◆ Your instructions
Scan the lines below and report each one containing "role" by copying it.

◆ Collected data entries
====

-- ==== Sys2Proof/Machine/MeadowOps.lean ====
section
/-! DEFINITION. The meadow as the datapaths use it (R144, R148, R228 to R231): cells, items, deliveries, discards with
their failure records (R264), and the descriptors a lit part mirrors (R387, R393). -/

namespace Sys2Proof.Machine

/-- Discard causes (Table 6.2). -/
def cDisabled : Nat := 1
def cNopath : Nat := 2
def cOversize : Nat := 3
def cCheck : Nat := 4
def cNospace : Nat := 5
def cShade : Nat := 6
def cTakeover : Nat := 7

/-- Cells that `n` bytes take. -/
def cellsFor (n : Nat) : Nat := (n + 63) / 64
/-- Rows of a bank that the two pools share (R229). -/
def sharedRows : Nat := 30720

/-- The FCS that ends a client frame. -/
def fcsOf (bs : List Byte) : Word := word (beVal (bs.drop (bs.length - 4)))

namespace Meadow

/-- The cell may be given out on the edge of EVC `e` (R228). -/
def free (m : Meadow) (e cell : Nat) : Bool := !m.used.contains cell && !(m.freedEvc == e && m.freed.contains cell)
/-- The first free cell of a bank, from row `r` on. -/
def findRow (m : Meadow) (e bank r : Nat) : Nat → Option Nat
  | 0 => none
  | n + 1 =>
    let cell := r % sharedRows * 16 + bank
    if m.free e cell then some cell else findRow m e bank (r + 1) n
/-- A free cell of the next bank that has one, from bank `b` on; `r` chooses the row, which the spec leaves open. [DESIGN CHOICE, log 27] -/
def findCell (m : Meadow) (e b r : Nat) : Nat → Option Nat
  | 0 => none
  | n + 1 =>
    match m.findRow e (b % 16) r sharedRows with
    | some cell => some cell
    | none => findCell m e (b + 1) r n
/-- Cells in use in a pool. -/
def poolUsed (m : Meadow) (up : Bool) : Nat := if up then m.upUsed else m.dnUsed
/-- The pool's use, with its peak. -/
def setPool (m : Meadow) (up : Bool) (n : Nat) : Meadow :=
  if up then { m with upUsed := n, upPeak := max m.upPeak n } else { m with dnUsed := n, dnPeak := max m.dnPeak n }

end Meadow

namespace Chip

/-- Quota of a pool in cells (R230). -/
def quota (c : Chip) (up : Bool) : Nat := (if up then c.lv XBAR.UPPOOL 0 else c.lv XBAR.DNPOOL 0) * 1024
/-- DNFULL and UPFULL (R249). -/
def syncPools (c : Chip) (k : Clock) : Chip :=
  (c.setCond k 210 (c.mead.dnUsed == c.quota false)).setCond k 211 (c.mead.upUsed == c.quota true)

/-- The cell that the pool gives out next, if it may give one (R228, R230). -/
def nextCell (c : Chip) (k : Clock) (up : Bool) (r : Nat) : Option Nat :=
  if c.quota up ≤ c.mead.poolUsed up then none else c.mead.findCell k.evc (c.mead.bank + 1) r 16
/-- Gives out up to `n` cells of a pool, one by one, the first one refused ending it (R228, R230): the cells, first to last, and the
refused write counted. [DESIGN CHOICE, log 27] -/
def takeCells (c : Chip) (k : Clock) (up : Bool) : Nat → List Nat × Chip
  | 0 => ([], c)
  | n + 1 =>
    let (r, c) := c.draw
    match c.nextCell k up r with
    | none => ([], (c.onM (fun m => { m with refused := wrapAdd 32 m.refused 1 })).syncPools k)
    | some cell =>
      let c := c.onM (fun m => ({ m with
        used := cell :: m.used, bank := cell % 16, upsets := m.upsets.filter (fun x => x.cell != cell) }).setPool up (m.poolUsed up + 1))
      let (l, c) := c.takeCells k up n
      (cell :: l, c)

/-- Releases the cells of an item (R228). -/
def freeCells (c : Chip) (k : Clock) (up : Bool) (cells : List Nat) : Chip :=
  (c.onM (fun m => ({ m with
    used := m.used.filter (fun x => !cells.contains x),
    freed := if m.freedEvc == k.evc then cells ++ m.freed else cells, freedEvc := k.evc }).setPool up
      (m.poolUsed up - cells.length))).syncPools k

/-! ### Mirror descriptors of a lit part (R387, R393) -/

/-- The part sends the mirror stream. -/
def mirrors (c : Chip) : Bool :=
  decide (c.twin.role = .lit) && c.st TWIN.LINKUP 0 == 1 && c.st TWIN.COMPATOK 0 == 1 && !c.shaded
/-- A descriptor is sent, or dropped at a full mirror buffer: whether the buffer can take it is a free value (the spec does not
say when it drains, R393). [DESIGN CHOICE, log 31] -/
def sendDesc (c : Chip) : Chip :=
  let (room, c) := c.draw
  if room % 2 = 0 then c.addSt TWIN.DESCSENT 0 1
  else (c.addSt TWIN.DESCLOST 0 1).onTwin (fun t => { t with lossNow := true })
/-- The ADD of an item: it takes the next SEQ (R387). -/
def sendAdd (c : Chip) : Nat × Chip :=
  let n := c.twin.nextSeq
  (n, (c.onTwin (fun t => { t with nextSeq := (t.nextSeq + 1) % 2 ^ 32 })).sendDesc)
/-- The RETIRE of an item, unless its cause is SHADE or TAKEOVER. [DEDUCED, log 56] -/
def retire (c : Chip) (it : Item) (cause : Nat) : Chip :=
  if c.mirrors && it.seq.isSome && cause != cShade && cause != cTakeover then c.sendDesc else c

/-! ### Items -/

/-- A tributary's items in one direction. -/
def items (c : Chip) (t : Nat) (up : Bool) : List Item := if up then (c.t t).up else (c.t t).dn
/-- They become `l`; an upstream list that empties has its deficit set to 0 (R145). -/
def setItems (c : Chip) (t : Nat) (up : Bool) (l : List Item) : Chip :=
  c.onT t (fun x => if up then { x with up := l, deficit := if l = [] then 0 else x.deficit } else { x with dn := l })
/-- Items being received, not yet whole: downstream on the uplinks, upstream on the drops. -/
def openItems (c : Chip) (up : Bool) : List Item :=
  if up then (List.range 96).filterMap (fun d => (c.d d).rxItem) else (List.range 4).filterMap (fun u => (c.u u).rx)
/-- Cells that a tributary holds in one direction (R144). -/
def tribCells (c : Chip) (t : Nat) (up : Bool) : Nat :=
  ((c.items t up ++ (c.openItems up).filter (fun i => i.trib == t)).map (fun i => i.cells.length)).sum
/-- Counts a discard (R148, R149). -/
def countDisc (c : Chip) (t : Nat) (up : Bool) (cause : Nat) : Chip :=
  c.onT t (fun x =>
    if up then { x with upDisc := vupd x.upDisc (cause - 1) (fun n => wrapAdd 32 n 1) }
    else { x with dnDisc := vupd x.dnDisc (cause - 1) (fun n => wrapAdd 32 n 1) })

/-- A failure record (R264, Table 10.3), its last byte taken on the edge of EVC `e`. -/
def failRecord (c : Chip) (k : Clock) (flag : Fld) (cause t : Nat) (up : Bool) (cell len : Nat) (stamp : Word) (e : Nat) : Chip :=
  match (List.range 8).find? (fun q => c.on flag q && c.qEn q) with
  | some q =>
    (c.qRecord k q 6 t (wordBytes (word (0x03000000 + cause * 2 ^ 20 + bit up * 2 ^ 19 + t)) ++ wordBytes (word cell) ++
      wordBytes (word len) ++ wordBytes stamp) e).1
  | none => c

/-- An item already off its list ends under a discard cause: counted, its cells released, retired, and recorded where the
cause is DISABLED. -/
def discardItem (c : Chip) (k : Clock) (it : Item) (cause : Nat) : Chip :=
  let c := ((c.countDisc it.trib it.up cause).freeCells k it.up it.cells).retire it cause
  if cause = cDisabled then
    c.failRecord k QUEUE.FRDIS cDisabled it.trib it.up (it.cells.headD 0) it.data.length it.stamp k.evc
  else c

/-- An item already off its list is delivered (R148). -/
def deliverItem (c : Chip) (k : Clock) (it : Item) : Chip :=
  let n := it.data.length
  ((c.onT it.trib (fun x =>
    if it.up then { x with upFrames := wrapAdd 32 x.upFrames 1, upBytes := wrapAdd 32 x.upBytes n }
    else { x with dnFrames := wrapAdd 32 x.dnFrames 1, dnBytes := wrapAdd 32 x.dnBytes n })).freeCells k it.up it.cells).retire it 0

/-- The earliest unmatched ADD that a shadow's new copy matches (R391). -/
def matchAdd (c : Chip) (it : Item) : Option Desc :=
  c.twin.adds.find? (fun d => d.trib == it.trib && d.up == it.up && d.len == it.data.length && d.crc == fcsOf it.data &&
    decide (d.comAt ≤ it.comAt + 125000) && decide (it.comAt ≤ d.comAt + 125000))

/-- `n` further cells that the tributary's limit and its pool allow, one by one; `held` cells of the item are not on a list yet. -/
def limitCells (c : Chip) (t : Nat) (up : Bool) (held n : Nat) : Nat :=
  let lim := (if up then c.lv TRIB.UPLIM t else c.lv TRIB.DNLIM t) * 8
  if lim = 0 then n else min n (lim - (c.tribCells t up + held))
/-- The bytes `bs` come to an item being received, which no list holds meanwhile: its cells are taken as they are needed.  What ends it
is the first of its length passing MAXLEN and a cell that it cannot have (R144, R230). -/
def growItem (c : Chip) (k : Clock) (it : Item) (bs : List Byte) : Chip × Except Nat Item :=
  let max := c.lv TRIB.MAXLEN it.trib
  let len := it.data.length + bs.length
  let need := cellsFor (min len max) - it.cells.length
  let may := c.limitCells it.trib it.up it.cells.length need
  let (got, c) := c.takeCells k it.up may
  let it := { it with data := (it.data ++ bs).take (64 * (it.cells.length + got.length)), cells := it.cells ++ got }
  if got.length < need then (c.discardItem k it cNospace, .error cNospace)
  else if max < len then (c.discardItem k { it with data := it.data.take (max + 1) } cOversize, .error cOversize)
  else (c.syncPools k, .ok { it with data := it.data })
/-- A whole item joins its tributary's list, as the mirror or the lit part's stream has it (R387, R391). -/
def commitItem (c : Chip) (k : Clock) (it : Item) : Chip :=
  let it := { it with comAt := k.evc }
  let (it, c) :=
    if c.mirrors then let (s, c) := c.sendAdd; ({ it with seq := some s }, c)
    else if c.twin.role = .shadow then
      match c.matchAdd it with
      | some d => ({ it with seq := some d.seq },
          c.onTwin (fun x => { x with adds := x.adds.filter (fun y => y.seq != d.seq) }))
      | none => (it, c)
    else (it, c)
  (c.setItems it.trib it.up (c.items it.trib it.up ++ [it])).syncPools k
/-- A client frame of tributary `t` begins with the bytes `bs`; `whole` tells that they are all of it, `good` that it passes its checks
at its end (R142 to R144).  Answers the item that is still being received. -/
def beginClient (c : Chip) (k : Clock) (t : Nat) (up : Bool) (dest key : Nat) (bs : List Byte) (whole good : Bool) : Chip × Option Item :=
  match c.growItem k { trib := t, up, dest, key, data := [], cells := [], stamp := k.stamp } bs with
  | (c, .error _) => (c, none)
  | (c, .ok it) =>
    if !whole then (c, some it) else if good then (c.commitItem k it, none) else (c.discardItem k it cCheck, none)

/-- The client frame being received on uplink `u` ends early (R152, R162). -/
def endRx (c : Chip) (k : Clock) (u cause : Nat) : Chip :=
  match (c.u u).rx with
  | some it => (c.onU u (fun x => { x with rx := none })).discardItem k it cause
  | none => c
/-- The client frame being received on drop `d` ends early (R162, R213). -/
def endUp (c : Chip) (k : Clock) (d cause : Nat) : Chip :=
  match (c.d d).rxItem with
  | some it => (c.onD d (fun x => { x with rxItem := none })).discardItem k it cause
  | none => c

/-- Errored words of the item's cells that its read meets (R231): the corrected ones are counted, and each uncorrectable one
raises its bank's source.  The flag tells whether an uncorrectable word was met. -/
def readCells (c : Chip) (k : Clock) (cells : List Nat) : Bool × Chip :=
  let hit := c.mead.upsets.filter (fun x => cells.contains x.cell)
  let one := (hit.filter (fun x => x.bits == 1)).length
  let two := hit.filter (fun x => x.bits == 2)
  let c := c.onM (fun m => { m with
    eccCor := wrapAdd 32 m.eccCor one, eccUnc := wrapAdd 32 m.eccUnc two.length, fixedNow := m.fixedNow || one != 0 })
  (two != [], two.foldl (fun c x => c.srcEvent k (224 + x.cell % 16)) c)

/-! ### Whether an uplink sends client frames (R147) -/

/-- The uplink transmitter sends client frames: TXSTAT acts in OTN modes alone. -/
def sendsClient (c : Chip) (u : Nat) : Bool :=
  (c.u u).laser && (c.u u).dark.isNone && (c.u u).txFault == 0 &&
    (RuleCtx.eth (c.lv UPL.MODE u) || c.lv UPL.TXSTAT u == 0) && !c.on UPL.PRBSG u

end Chip

end Sys2Proof.Machine
end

====

◆ Written answer
  decide (c.twin.role = .lit) && c.st TWIN.LINKUP 0 == 1 && c.st TWIN.COMPATOK 0 == 1 && !c.shaded
    else if c.twin.role = .shadow then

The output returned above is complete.